In cases where a company manages to develop faster than usual, the Capex will have levels higher than the depreciation of fixed assets, this denotes that the value of the goods grows with speed. On the other hand, if the Capex is equal to or less than the depreciation of the fixed asset, it is a clear evidence that the business or organization is decapitalizing and there will be a noticeable slope.

Differences between Capex and Opex

Although many people often confuse them because of the similarity in their names, the truth is that they are two different things. On the one hand, capex is developed in the expenses and investments that are associated with physical assets, that is, those that are acquired by the company. While, on the other hand, the opex is related to the cost of operations and services.

Capex advantages

The main advantages that can be appreciated from Capex include the following:

  • The acquired capital goods are understood as investment.
  • Increase cash flow from assets.
  • They will generate a long-term return.
  • You get greater predictability.

Disadvantages of Capex

The main disadvantages that can be seen of Capex include the following:

  • The depreciation of the acquired goods will be noted.
  • It will be difficult to approve expenses.
  • There will be high costs in the short term.

CAPEX problems

Although Capex offers a series of extraordinary advantages, it also presents different negative variables, such as those presented below. This method does not take into account the transitory capitalization or decapitalization periods of a company. On the other hand, it should be taken into account that there are different industries in which some will have more access to capital. higher than others, such as oil companies or telecommunications, so they will have a higher level of Capex.
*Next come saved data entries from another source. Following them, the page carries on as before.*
/-! ## The Huffman codec (spec/44_huffman_codec.md) -/

/-- R231 to R233, R237: `HUF_ENC` leaves the Huffman unit as the four builder steps do and writes the stream of header,
codes and terminator, zero-padded to a byte; nothing else of OBUF changes. Where the stream passes the end of OBUF it
raises `BUFFER_OVERFLOW` there, the bytes before it stay written, and `HIST` and `H_NSYM` are the new input's (R278). -/
def Obligations.HufEncWritesTheStream : Prop :=
  ∀ (w : Bool) (s : State), s.argl0 + s.argl1 ≤ s.cfg.ibufBytes → Written s.inp.ibuf s.argl0 s.argl1 →
    let bs := bytesAt s.inp.ibuf s.argl0 s.argl1
    let h := builtHuffman w bs
    let bits := encodedString w bs
    let total := (bits.length + 7) / 8
    longestCode h.ctab ≤ maxCodeLen →
    (s.argl2 + total ≤ s.cfg.obufBytes →
      ∃ obuf, exec (.hufEnc w) s = .next { s with
          status := s.status.completed
          regs := { s.regs with
            res0 := BitVec.ofNat 32 total
            res1 := BitVec.ofNat 32 (if w then s.argl1 / 2 else s.argl1)
            res2 := BitVec.ofNat 32 h.ctab.length
            res3 := BitVec.ofNat 32 (longestCode h.ctab) }
          out := {
            wr := { st := .finished, gran := .byte, base := s.argl2, acc := 0, cnt := 0, out := total
                    bits := bits.length }
            obuf := obuf }
          huf := h }
        ∧ storedBits .byte (bytesAt obuf s.argl2 total) = bits ++ List.replicate (8 * total - bits.length) false
        ∧ Written obuf s.argl2 total
        ∧ SameOutside s.out.obuf obuf s.argl2 total)
    ∧ (s.argl2 ≤ s.cfg.obufBytes → s.cfg.obufBytes < s.argl2 + total →
      let room := s.cfg.obufBytes - s.argl2
      ∃ p : OutPort, exec (.hufEnc w) s =
          .next (failedExecution .bufferOverflow s.cfg.obufBytes { s with out := p, huf := h })
        ∧ p.wr.gran = .byte ∧ p.wr.base = s.argl2 ∧ p.wr.out = room ∧ p.wr.cnt ≤ 63
        ∧ p.wr.bits ≤ bits.length ∧ p.stream = bits.take p.wr.bits
        ∧ storedBits .byte (bytesAt p.obuf s.argl2 room) = bits.take (8 * room)
        ∧ Written p.obuf s.argl2 room
        ∧ SameOutside s.out.obuf p.obuf s.argl2 room)

/-- R234 to R236, R238: `HUF_DEC` over a valid stream (flags, trailing byte, a table that passes the checks with one
sentinel, the codes `ys` of ordinary entries of the table, the sentinel's code) writes their symbols and the trailing byte,
keeps the parsed table, and reads no bit after the terminator. An empty table is recognised only at its exact length
(R319). Output that passes the end of OBUF is `BUFFER_OVERFLOW` at the symbol, or trailing byte, that does not fit, the
symbols before it staying written; whatever follows that symbol's code is not read. -/
def Obligations.HufDecDecodesAValidStream : Prop :=
  ∀ (s : State) (f : StreamFlags) (trail : Byte) (before after : List Entry) (sent : Entry) (ys : List Entry)
    (tail : List Bool), s.argl0 + s.argl1 ≤ s.cfg.ibufBytes → Written s.inp.ibuf s.argl0 s.argl1 →
    (f.trailing = true → f.wide = true) → sent.sym = .sent →
    (∀ e ∈ before ++ after, ∃ x, e.sym = .ord x ∧ x < 2 ^ fieldWidth f.wide) →
    (∀ e ∈ before ++ sent :: after, e.len < 2 ^ fieldWidth f.longLen) →
    (before ++ after).length ≤ 2 ^ fieldWidth f.longCount → tableOk (before ++ sent :: after) = true →
    let tb := assignCodes (before ++ sent :: after)
    let bits := headerString f trail tb ++ codeString ys
    let stop := symbolString tb .sent
    let out := entryBytes f.wide ys ++ (if f.trailing then [trail] else [])
    let m := symbolWidth f.wide
    (∀ e ∈ ys, e ∈ tb ∧ e.sym ≠ .sent) →
    storedBits .byte (bytesAt s.inp.ibuf s.argl0 s.argl1) = bits ++ tail →
    (before ++ after = [] → codeString ys ++ tail = []) →
    (∀ rest, tail = stop ++ rest → s.argl2 + out.length ≤ s.cfg.obufBytes →
      ∃ obuf r, exec .hufDec s = .next { s with
          status := s.status.completed
          regs := { s.regs with
            res0 := BitVec.ofNat 32 out.length
            res1 := BitVec.ofNat 32 (bits ++ stop).length
            res2 := BitVec.ofNat 32 tb.length
            res3 := BitVec.ofNat 32
              (f.longLen.toNat + 2 * f.longCount.toNat + 4 * f.trailing.toNat + 8 * f.wide.toNat) }
          out := { s.out with obuf := obuf }
          inp := { s.inp with rd := r }
          huf := { s.huf with
            tree := none, ctab := tb, histV := false, treeV := false, codesV := true, canonV := true, wide := f.wide
            trailp := f.trailing, trailb := if f.trailing then trail else 0, k := tb.length } }
        ∧ bytesAt obuf s.argl2 out.length = out ∧ Written obuf s.argl2 out.length
        ∧ SameOutside s.out.obuf obuf s.argl2 out.length
        ∧ r.st = .active ∧ r.gran = .byte ∧ r.base = s.argl0 ∧ r.len = s.argl1 ∧ r.pos = (bits ++ stop).length
        ∧ r.ahead s.inp.ibuf = rest ∧ r.wf s.cfg.ibufBytes)
    ∧ (s.argl2 ≤ s.cfg.obufBytes →
      let fit := (s.cfg.obufBytes - s.argl2) / m
      let overflows := fun (k pos : Nat) => ∃ obuf r,
        exec .hufDec s = .next (failedExecution .bufferOverflow (s.argl2 + m * k) { s with
            out := { s.out with obuf := obuf }
            inp := { s.inp with rd := r } })
          ∧ bytesAt obuf s.argl2 (m * k) = (entryBytes f.wide ys).take (m * k) ∧ Written obuf s.argl2 (m * k)
          ∧ SameOutside s.out.obuf obuf s.argl2 (m * k)
          ∧ r.gran = .byte ∧ r.base = s.argl0 ∧ r.len = s.argl1 ∧ r.pos = pos ∧ r.wf s.cfg.ibufBytes
      (fit < ys.length →
        overflows fit ((headerString f trail tb).length + (codeString (ys.take (fit + 1))).length))
      ∧ (stop <+: tail → f.trailing = true → s.cfg.obufBytes = s.argl2 + m * ys.length →
        overflows ys.length (bits ++ stop).length))

/-- R234, R236, R238: the errors `HUF_DEC` finds in its input. In the header: a field cut by the end of the input is
`UNEXPECTED_EOF` at its first bit; reserved flag bits, or a trailing byte without the wide flag, are `CORRUPT_STREAM` at
the stream's first bit, a sentinel index above the count at that field, and a table that fails the length checks at the
first bit after it. After a valid header and the codes `ys`: a bit with no child, or the end of the input, before the next
leaf is `CORRUPT_STREAM` at that bit, the symbols of `ys` staying written. The first `k` bits of what is ahead then lead to
a place inside the tree, and one bit more leads nowhere. -/
def Obligations.HufDecRejectsABadStream : Prop :=
  ∀ s : State, s.argl0 + s.argl1 ≤ s.cfg.ibufBytes → s.argl2 ≤ s.cfg.obufBytes →
    Written s.inp.ibuf s.argl0 s.argl1 →
    let input := storedBits .byte (bytesAt s.inp.ibuf s.argl0 s.argl1)
    let fails := fun (e : ErrorCode) (k pos : Nat) (out : List Byte) => ∃ obuf r,
      exec .hufDec s = .next (failedExecution e (8 * s.argl0 + k) { s with
          out := { s.out with obuf := obuf }
          inp := { s.inp with rd := r } })
        ∧ bytesAt obuf s.argl2 out.length = out ∧ Written obuf s.argl2 out.length
        ∧ SameOutside s.out.obuf obuf s.argl2 out.length
        ∧ r.gran = .byte ∧ r.base = s.argl0 ∧ r.len = s.argl1 ∧ r.pos = pos ∧ r.wf s.cfg.ibufBytes
    (s.argl1 = 0 → fails .unexpectedEof 0 0 [])
    ∧ (∀ v < 256, natBits 8 v <+: input → (16 ≤ v ∨ (v.testBit 2 = true ∧ v.testBit 3 = false)) →
        fails .corruptStream 0 8 [])
    ∧ (∀ f : StreamFlags, f.trailing = true → f.wide = true → input = natBits 8 f.value → fails .unexpectedEof 8 8 [])
    ∧ (∀ (f : StreamFlags) (trail : Byte), (f.trailing = true → f.wide = true) →
      let sw := fieldWidth f.wide
      let lw := fieldWidth f.longLen
      let cw := fieldWidth f.longCount
      let flags := flagBits f trail
      (∀ tail, input = flags ++ tail → tail.length < cw → fails .unexpectedEof flags.length flags.length [])
      ∧ ∀ cnt ≤ 2 ^ cw,
        let front := flags ++ countBits f cnt
        (∀ tail, 0 < cnt → input = front ++ tail → tail.length < 32 → cw + tail.length ≠ 32 + lw →
          fails .unexpectedEof front.length front.length [])
        ∧ ∀ si < 2 ^ 32,
          (∀ tail, 0 < cnt → input = front ++ natBits 32 si ++ tail → tail.length < lw → cw + tail.length ≠ lw →
            fails .unexpectedEof (front.length + 32) (front.length + 32) [])
          ∧ ∀ sl < 2 ^ lw,
            let sentinel := front ++ natBits 32 si ++ natBits lw sl
            (∀ tail, input = sentinel ++ tail → (cnt = 0 → tail = []) → cnt < si →
              fails .corruptStream front.length sentinel.length [])
            ∧ ∀ es : List (Nat × Nat), (∀ p ∈ es, p.1 < 2 ^ sw ∧ p.2 < 2 ^ lw) → si ≤ cnt →
              let used := (sentinel ++ entryBits f es).length
              (∀ tail, es.length < cnt → input = sentinel ++ entryBits f es ++ tail → tail.length < sw →
                fails .unexpectedEof used used [])
              ∧ (∀ tail, es.length < cnt → input = sentinel ++ entryBits f es ++ tail → sw ≤ tail.length →
                tail.length < sw + lw → fails .unexpectedEof (used + sw) (used + sw) [])
              ∧ (∀ tail, es.length = cnt → input = sentinel ++ entryBits f es ++ tail → (cnt = 0 → tail = []) →
                ¬ LengthsAccepted ((es.map Prod.snd).insertIdx si sl) → fails .corruptStream used used []))
    ∧ ∀ (f : StreamFlags) (trail : Byte) (before after : List Entry) (sent : Entry) (ys : List Entry)
        (tail : List Bool) (k : Nat), (f.trailing = true → f.wide = true) → sent.sym = .sent →
      (∀ e ∈ before ++ after, ∃ x, e.sym = .ord x ∧ x < 2 ^ fieldWidth f.wide) →
      (∀ e ∈ before ++ sent :: after, e.len < 2 ^ fieldWidth f.longLen) →
      (before ++ after).length ≤ 2 ^ fieldWidth f.longCount → tableOk (before ++ sent :: after) = true →
      let tb := assignCodes (before ++ sent :: after)
      let bits := headerString f trail tb ++ codeString ys
      let out := entryBytes f.wide ys
      (∀ e ∈ ys, e ∈ tb ∧ e.sym ≠ .sent) → input = bits ++ tail →
      (before ++ after = [] → codeString ys ++ tail = []) → s.argl2 + out.length ≤ s.cfg.obufBytes →
      (∀ e ∈ tb, ¬ e.bits <+: tail) → k ≤ tail.length → (∃ e ∈ tb, tail.take k <+: e.bits) →
      (k < tail.length → ∀ e ∈ tb, ¬ tail.take (k + 1) <+: e.bits) →
      fails .corruptStream (bits.length + k) (bits.length + min (k + 1) tail.length) out

/-- R239: `HUF_DEC` over the bytes `HUF_ENC` wrote, copied to IBUF at any address with their exact length, writes the
encoder's input back, for both widths and every input. -/
def Obligations.HuffmanRoundTrip : Prop :=
  ∀ (w : Bool) (s u v : State), s.status.err = false → exec (.hufEnc w) s = .next u → u.status.err = false →
    s.cfg.ibufBytes ≤ 2 ^ 28 → s.cfg.obufBytes ≤ 2 ^ 28 → v.cfg = s.cfg → v.argl1 = u.regs.res0.toNat →
    v.argl0 + v.argl1 ≤ v.cfg.ibufBytes →
    (∀ k < v.argl1, v.inp.ibuf.read (v.argl0 + k) = u.out.obuf.read (s.argl2 + k)) →
    v.argl2 + s.argl1 ≤ v.cfg.obufBytes →
    ∃ t, exec .hufDec v = .next t ∧ t.status = v.status.completed ∧ t.regs.res0 = s.latch.arg1
      ∧ (∀ k < s.argl1, t.out.obuf.read (v.argl2 + k) = s.inp.ibuf.read (s.argl0 + k))
      ∧ SameOutside v.out.obuf t.out.obuf v.argl2 s.argl1

/-! ## All commands (spec/60_exceptions.md R274 to R279, spec/20_memory.md R61, R62) -/

/-- R275, R277: a command whose class C checks fail reports the first in the order `SEQUENCE_ERROR`,
`ILLEGAL_ARGUMENT`, `BUFFER_BOUNDS`, `RUN_TOO_LONG`, and changes only `STATUS`, `ERRPOS` and `ERRCMD`; a command whose
checks all pass ends with no class C error. -/
def Obligations.ChecksAreReportedInOrder : Prop :=
  ∀ (i : Instr) (s : State),
    (lacksState s i = true → exec i s = .next (failedCheck .sequenceError s))
    ∧ (lacksState s i = false → badArgument s i = true → exec i s = .next (failedCheck .illegalArgument s))
    ∧ (lacksState s i = false → badArgument s i = false → outOfBounds s i = true →
        exec i s = .next (failedCheck .bufferBounds s))
    ∧ (lacksState s i = false → badArgument s i = false → outOfBounds s i = false → runTooLong s i = true →
        exec i s = .next (failedCheck .runTooLong s))
    ∧ (lacksState s i = false → badArgument s i = false → outOfBounds s i = false → runTooLong s i = false →
        s.huf.wf → s.status.errcode = .noError → ∀ t, exec i s = .next t → ¬ t.status.errcode.classC)

/-- R25, R26, R61, R274, R278, R279: a completion clears `BUSY` and sets `DONE`; without error `ERR`, `ERRCODE`,
`ERRPOS` and `ERRCMD` stay; with an error they are written and no result register is; a class C error changes nothing
else, and a class X error idles writer and reader and clears the Huffman state but `HIST` and `H_NSYM`. No command
changes `ARGn`, `IE`, the latch, IBUF, `REJ`, `LOCKV` or the parameters. -/
def Obligations.CompletionLeavesWhatTheRulesSay : Prop :=
  ∀ (i : Instr) (s t : State), exec i s = .next t →
    Untouched s t
    ∧ ((t.status = s.status.completed ∧ t.regs.errpos = s.regs.errpos ∧ t.regs.errcmd = s.regs.errcmd)
      ∨ ∃ e pos, e ≠ .noError ∧ t.status = s.status.failed e
          ∧ t.regs = { s.regs with errpos := BitVec.ofNat 32 pos, errcmd := s.latch.cmd }
          ∧ (e.classC → t = failedCheck e s)
          ∧ (¬ e.classC → t.out.wr.st = .idle ∧ t.inp.rd.st = .idle ∧ t.huf = { t.huf with
              tree := none, ctab := [], histV := false, treeV := false, codesV := false, canonV := false
              wide := false, trailp := false, trailb := 0, k := 0 }))

/-- R61, R62, R64: a command that has no output leaves OBUF alone, and no command writes OBUF outside its
`OBUF_BYTES`. -/
def Obligations.OutputStaysInsideObuf : Prop :=
  ∀ (i : Instr) (s t : State), exec i s = .next t →
    (∀ a, s.cfg.obufBytes ≤ a → t.out.obuf.read a = s.out.obuf.read a)
    ∧ (i ∈ ([.nop, .bwInit .byte, .bwInit .word, .brInit .byte, .brInit .word, .brRemain, .hufHist false,
          .hufHist true, .hufHistrd, .hufTree, .hufCodes, .hufCanon, .hufTabrd] : List Instr) → t.out.obuf = s.out.obuf)
    ∧ (∀ n, i = .brRead n → t.out.obuf = s.out.obuf)
    ∧ (∀ a b, i = .cbQuery a b ∨ i = .rleDecrun a → t.out.obuf = s.out.obuf)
Unlike those industries, such as service companies, which are not as extensive in capital, and which will present a lower level of Capex, but it does not mean that they are not

This means that, although Capex is a very useful indicator, it should be used with caution, it is suggested to analyze it in conjunction with other indicators, since it can make you believe that the company is in a growth process when it is really at another moment in the life cycle of is.